Mitchell Ward and Viet Le

Health Care Informatics, University of San Diego

May 17, 2021


Virtual Reality in Health Education - Usability Testing

Abstract

Virtual Reality (VR) provides a visual simulation that gives users the ability to interact

with their environment. It has a long history and is being applied in many industries such as

entertainment, design, and educational training to enhance the user’s experience. Similar tools

include augmented reality (AR) and mixed reality (MR). VR’s advancements in technology and

popularity are explored as many major organizations continue to develop new devices and

software to improve the virtual reality experience. VR in medical education has been

implemented to combat the challenges of traditional clinical experience. The applications of VR

in healthcare education have been growing along with the technology to provide a standardized

and convenient immersive learning experience to simulation. Working to expand active learning

across more disciplines and overcome the current limitations, VR aims to improve education

and practice in the medical field. The design and outcomes are portrayed to establish how the

project is structured and what the team aims to achieve. Determining a low-cost alternative for

clinical experience required usability testing to compare advantages and disadvantages. These

evaluations include discovering the valuable qualities of each physical device and the videos to

build the best scenarios possible for our users. Recommendations based on the usability testing

and review of VR in education are provided to enhance our scenarios and user experience.
Introduction

Virtual Reality (VR) is an emerging tool for multiple purposes where users are equipped

with special devices to immerse themselves in simulated environments. Uses include

entertainment, design, and educational training. It has a decades long history of development

that has led to advanced capabilities today. Currently VR devices range from the simple Google

Cardboard that requires an attached smartphone to the Oculus Rift which has LCD screens and

handheld controllers. Medical education has used VR simulations for student training to provide

a fully immersed safe but realistic environment to learn and practice. It also provides

accessibility in training where conventional methods such as using real patients is not available.

         The University of San Diego (USD) School of Nursing has several degree

programs where students train to be professionals and clinicians in health care.
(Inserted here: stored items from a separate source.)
-- ==== Sys2Proof/Machine/RegFields.lean ====
section
/-! DEFINITION. Every field of every register, by the manual's name: the byte offset of its register, its lowest bit and its width
(R6: REGISTER.FIELD[hi:lo]). -/

namespace Sys2Proof.Machine

/-- A register field: the BAR0 offset of its register, its lowest bit and its width in bits (R6). -/
structure Fld where
  off : Nat
  lo : Nat
  w : Nat
deriving DecidableEq, Repr

namespace F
The goal of the

USD VR project is to bring VR education training to these programs to enhance learning

capabilities. 2 prototype VR simulation videos will be developed to preview how it is used in this

setting. USD Healthcare Informatics faculty, staff, and students are working together to create

scripts, storyboards, usability testing, filming, and editing the videos. The final product will be

presented to the USD School of Nursing programs to show the potential that VR simulations

have on education. 

Literature Review

What is Virtual Reality and How is it Different? 

Virtual reality (VR) is a general term for computer generated simulation that mimics real

or artificial environments and situations. Using special VR devices, users are immersed in a

virtual world where there is a sense of spatial presence and may have the ability to interact with

the objects in the environment (Cant et al., 2019). VR simulations can be created with
stereoscopic vision which imitates vision from two eyes and gives users an impression of 3-

dimensional depth and solidity. VR can also give users a 360° view of the surrounding area. A

variety of devices exist to experience VR such as headsets, 3D projection on walls, and hand

held controllers. VR has many applications including educational training, treating mental

disorders, and entertainment (Bambury, 2019).

Other technologies exist that are similar to VR but have differences that sets them apart.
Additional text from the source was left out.